• Action item: Copy each line below that includes "StrokeSlot".

• Records for the task:
*** Block opens ***

theorem fireCaptureArm_within (s : State) (n : NibIx) (k : SlotIx) (v : StrokeSlot) :
    Within [.inboxes, .nibs, .streams, .eic, .raises, .blotter] s (fireCaptureArm s n k v) := by
  unfold fireCaptureArm
  repeat' first
    | with_reducible apply within_refl
    | with_reducible assumption
    | (with_reducible apply within_ite <;> intro _)
    | (extract_lets +onlyGivenNames u
       first
       | (refine within_cut (v := u) ?_ ?_
          all_goals (first | (with_reducible intro hu; revert hu; clear_value u; intro hu) | subst u))
       | clear_value u
       | subst u)
    | (with_reducible apply within_step (closeWindows_within _ _ _); decide)
    | (with_reducible apply within_step (endStroke_within _ _ _ _ _); decide)
    | (with_reducible apply within_step (modNibIn_keeps_setup _ _ _ ?hk); (case hk => first | with_reducible rfl | (simp only [setupOf]; done) | ((try dsimp only); (repeat' split) <;> (simp only [setupOf]; done))); decide)
    | (with_reducible apply within_step (modNibIn_within _ _ _); decide)
    | split

theorem fireReflexArm_within (s : State) (n : NibIx) (k : SlotIx) (v : StrokeSlot) :
    Within [.inboxes, .nibs, .links, .streams, .eic, .raises, .blotter] s (fireReflexArm s n k v) := by
  unfold fireReflexArm
  extract_lets a l x t
  refine within_step (endStroke_within _ _ _ _ _) (by decide) ?_
  subst t
  refine within_ite (fun _ => ?_) (fun _ => within_refl _ _)
  exact within_mono (modLink_within _ _ _) (by decide)

theorem fireAction_within (s : State) (n : NibIx) (k : SlotIx) (v : StrokeSlot) (a : Action) :
    Within [.inboxes, .nibs, .links, .streams, .eic, .raises, .blotter, .ink, .co] s (fireAction s n k v a) := by
  unfold fireAction
  repeat' first
    | with_reducible apply within_refl
    | with_reducible assumption
    | (with_reducible apply within_step (fireBurst_within _ _ _ _); decide)
    | (with_reducible apply within_step (fireCaptureArm_within _ _ _ _); decide)
    | (with_reducible apply within_step (fireLevel_within _ _ _ _ _); decide)
    | (with_reducible apply within_step (firePatternStart_within _ _ _ _); decide)
    | (with_reducible apply within_step (firePatternStop_within _ _ _ _); decide)
    | (with_reducible apply within_step (firePulse_within _ _ _ _ _ _); decide)
    | (with_reducible apply within_step (firePwmLoad_within _ _ _ _); decide)
    | (with_reducible apply within_step (fireReflexArm_within _ _ _ _); decide)
    | split

theorem fireEnd_within (s : State) (n : NibIx) (k : SlotIx) (v : StrokeSlot) (t : W64) :
    Within [.inboxes, .nibs, .streams, .eic, .raises, .blotter] s (fireEnd s n k v t) := by
  unfold fireEnd
  repeat' first
    | with_reducible apply within_refl
    | with_reducible assumption
    | (with_reducible apply within_ite <;> intro _)
    | (extract_lets +onlyGivenNames u
       first
       | (refine within_cut (v := u) ?_ ?_
          all_goals (first | (with_reducible intro hu; revert hu; clear_value u; intro hu) | subst u))
       | clear_value u
       | subst u)
    | (with_reducible apply within_step (endHeld_within _ _ _); decide)
    | (with_reducible apply within_step (endStroke_within _ _ _ _ _); decide)
    | (with_reducible apply within_step (placeEdge_within _ _ _ _ _); decide)
    | split

theorem fireBurstEdge_within (s : State) (n : NibIx) (k : SlotIx) (v : StrokeSlot) (t : W64) :
    Within [.inboxes, .nibs, .streams, .eic, .raises, .blotter] s (fireBurstEdge s n k v t) := by
  unfold fireBurstEdge
  repeat' first
    | with_reducible apply within_refl
    | with_reducible assumption
    | (with_reducible apply within_ite <;> intro _)
    | (extract_lets +onlyGivenNames u
       first
       | (refine within_cut (v := u) ?_ ?_
          all_goals (first | (with_reducible intro hu; revert hu; clear_value u; intro hu) | subst u))
       | clear_value u
       | subst u)
    | (with_reducible apply within_step (endHeld_within _ _ _); decide)
    | (with_reducible apply within_step (placeEdge_within _ _ _ _ _); decide)
    | (with_reducible apply within_step (putSlot_within _ _ _ _); decide)
    | split

theorem fireSlot_within (s : State) (n : NibIx) (k : SlotIx) :
    Within [.inboxes, .nibs, .links, .streams, .eic, .raises, .blotter, .ink, .co] s (fireSlot s n k) := by
  unfold fireSlot
  repeat' first
    | with_reducible apply within_refl
    | with_reducible assumption
    | (with_reducible apply within_ite <;> intro _)
    | (with_reducible apply within_step (fireAction_within _ _ _ _ _); decide)
    | (with_reducible apply within_step (fireBurstEdge_within _ _ _ _ _); decide)
    | (with_reducible apply within_step (fireEnd_within _ _ _ _ _); decide)
    | split

theorem outStep_within (s : State) (n : NibIx) (e : OutEvent) : Within [.inboxes, .nibs, .links, .streams, .eic, .raises, .blotter, .ink, .co] s (outStep s n e) := by
  cases e
  · exact within_mono (fireSlot_within _ _ _) (by decide)
  · exact within_mono (patternStep_within _ _) (by decide)
  · exact within_mono (endReflex_within _ _) (by decide)

theorem fireBefore_within (s : State) (n : NibIx) (cut : W64) (fuel : Nat) :
    Within [.inboxes, .nibs, .links, .streams, .eic, .raises, .blotter, .ink, .co] s (fireBefore s n cut fuel) := by
  induction fuel generalizing s with
  | zero => exact within_refl _ _
  | succ k ih =>
    unfold fireBefore
    split
    · split
      · exact within_step (ih _) (List.Subset.refl _) (within_mono (outStep_within _ _ _) (by decide))
      · exact within_refl _ _
    · exact within_refl _ _

theorem cancelSlot_within (s : State) (n : NibIx) (k : SlotIx) (st : StrokeStatus) :
    Within [.inboxes, .nibs, .streams, .eic, .raises, .blotter] s (cancelSlot s n k st) := by
  unfold cancelSlot
  repeat' first
    | with_reducible apply within_refl
    | with_reducible assumption
    | (with_reducible apply within_ite <;> intro _)
    | (extract_lets +onlyGivenNames u
       first
       | (refine within_cut (v := u) ?_ ?_
          all_goals (first | (with_reducible intro hu; revert hu; clear_value u; intro hu) | subst u))
       | clear_value u
       | subst u)
    | (with_reducible apply within_step (endStroke_within _ _ _ _ _); decide)
    | (with_reducible apply within_step (raiseNibEvent_within _ _ _); decide)
    | split

theorem cancelAll_within (s : State) (n : NibIx) (st : StrokeStatus) :
    Within [.inboxes, .nibs, .streams, .eic, .raises, .blotter] s (cancelAll s n st) := by
  unfold cancelAll
  repeat' first
    | with_reducible apply within_refl
    | with_reducible assumption
    | (extract_lets +onlyGivenNames u
       first
       | (refine within_cut (v := u) ?_ ?_
          all_goals (first | (with_reducible intro hu; revert hu; clear_value u; intro hu) | subst u))
       | clear_value u
       | subst u)
    | (with_reducible apply within_step (cancelSlot_within _ _ _ _); decide)
    | (with_reducible apply within_forAll; intro _ _)
    | split

theorem endPattern_within (s : State) (n : NibIx) :
    Within [.nibs, .eic, .raises, .blotter] s (endPattern s n) := by
  unfold endPattern
  repeat' first
    | with_reducible apply within_refl
    | with_reducible assumption
    | (with_reducible apply within_ite <;> intro _)
    | (with_reducible apply within_step (modNib_keeps_setup _ _ _ ?hk); (case hk => first | with_reducible rfl | (simp only [setupOf]; done) | ((try dsimp only); (repeat' split) <;> (simp only [setupOf]; done))); decide)
    | (with_reducible apply within_step (modNib_within _ _ _); decide)
    | (with_reducible apply within_step (raiseNibEvent_within _ _ _); decide)
    | split

theorem stopOutput_within (s : State) (n : NibIx) (st : StrokeStatus) :
    Within [.inboxes, .nibs, .streams, .eic, .raises, .blotter] s (stopOutput s n st) := by
  unfold stopOutput
  repeat' first
    | with_reducible apply within_refl
    | with_reducible assumption
    | (extract_lets +onlyGivenNames u
       first
       | (refine within_cut (v := u) ?_ ?_
          all_goals (first | (with_reducible intro hu; revert hu; clear_value u; intro hu) | subst u))
       | clear_value u
       | subst u)
    | (with_reducible apply within_step (cancelAll_within _ _ _); decide)
    | (with_reducible apply within_step (endPattern_within _ _); decide)
    | (with_reducible apply within_step (modNib_keeps_setup _ _ _ ?hk); (case hk => first | ((try dsimp only); unfold driven; (repeat' split) <;> (simp only [setupOf]; done)) | with_reducible rfl | (simp only [setupOf]; done) | ((try dsimp only); (repeat' split) <;> (simp only [setupOf]; done))); decide)
    | (with_reducible apply within_step (modNib_within _ _ _); decide)
    | split

theorem enterSafe_within (s : State) (n : NibIx) (cut : W64) :
    Within [.inboxes, .nibs, .links, .streams, .eic, .raises, .blotter, .ink, .co] s (enterSafe s n cut) := by
  unfold enterSafe
  repeat' first
    | with_reducible apply within_refl
    | with_reducible assumption
    | (with_reducible apply within_ite <;> intro _)
    | (extract_lets +onlyGivenNames u
       first
       | (refine within_cut (v := u) ?_ ?_
          all_goals (first | (with_reducible intro hu; revert hu; clear_value u; intro hu) | subst u))
       | clear_value u
       | subst u)
    | (with_reducible apply within_step (closeWindows_within _ _ _); decide)
    | (with_reducible apply within_step (fireBefore_within _ _ _ _); decide)
    | (with_reducible apply within_step (modNib_keeps_setup _ _ _ ?hk); (case hk => first | with_reducible rfl | (simp only [setupOf]; done) | ((try dsimp only); (repeat' split) <;> (simp only [setupOf]; done))); decide)
    | (with_reducible apply within_step (modNib_within _ _ _); decide)
    | (with_reducible apply within_step (raiseNibEvent_within _ _ _); decide)
    | (with_reducible apply within_step (stopOutput_within _ _ _); decide)
    | split

theorem reviewSafe_within (s : State) :
    Within [.inboxes, .nibs, .links, .streams, .eic, .raises, .blotter, .ink, .co] s (reviewSafe s) := by
  unfold reviewSafe
  repeat' first
    | with_reducible apply within_refl
    | with_reducible assumption
    | (with_reducible apply within_ite <;> intro _)
    | (with_reducible apply within_step (enterSafe_within _ _ _); decide)
    | (with_reducible apply within_forAll; intro _ _)
    | split

theorem leaveSafe_within (s : State) :
    Within [.nibs] s (leaveSafe s) := by
  unfold leaveSafe
  repeat' first
    | with_reducible apply within_refl
    | with_reducible assumption
    | (with_reducible apply within_ite <;> intro _)
    | (with_reducible apply within_step (modNib_keeps_setup _ _ _ ?hk); (case hk => first | with_reducible rfl | (simp only [setupOf]; done) | ((try dsimp only); (repeat' split) <;> (simp only [setupOf]; done))); decide)
    | (with_reducible apply within_step (modNib_within _ _ _); decide)
    | (with_reducible apply within_forAll; intro _ _)
    | split

theorem holdNib_within (s : State) (n : NibIx) :
    Within [.inboxes, .nibs, .streams, .eic, .raises, .blotter] s (holdNib s n) := by
  unfold holdNib
  repeat' first
    | with_reducible apply within_refl
    | with_reducible assumption
    | (with_reducible apply within_ite <;> intro _)
    | (with_reducible apply within_step (modNib_keeps_setup _ _ _ ?hk); (case hk => first | with_reducible rfl | (simp only [setupOf]; done) | ((try dsimp only); (repeat' split) <;> (simp only [setupOf]; done))); decide)
    | (with_reducible apply within_step (modNib_within _ _ _); decide)
    | (with_reducible apply within_step (stopOutput_within _ _ _); decide)
    | split

theorem holdOwned_within (s : State) (q : QuillIx) :
    Within [.inboxes, .nibs, .streams, .eic, .raises, .blotter] s (holdOwned s q) := by
  unfold holdOwned
  repeat' first
    | with_reducible apply within_refl
    | with_reducible assumption
    | (with_reducible apply within_ite <;> intro _)
    | (with_reducible apply within_step (holdNib_within _ _); decide)
    | (with_reducible apply within_forAll; intro _ _)
    | split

*** Block closes ***

• Solution:
theorem fireCaptureArm_within (s : State) (n : NibIx) (k : SlotIx) (v : StrokeSlot) :
theorem fireReflexArm_within (s : State) (n : NibIx) (k : SlotIx) (v : StrokeSlot) :
theorem fireAction_within (s : State) (n : NibIx) (k : SlotIx) (v : StrokeSlot) (a : Action) :
theorem fireEnd_within (s : State) (n : NibIx) (k : SlotIx) (v : StrokeSlot) (t : W64) :
theorem fireBurstEdge_within (s : State) (n : NibIx) (k : SlotIx) (v : StrokeSlot) (t : W64) :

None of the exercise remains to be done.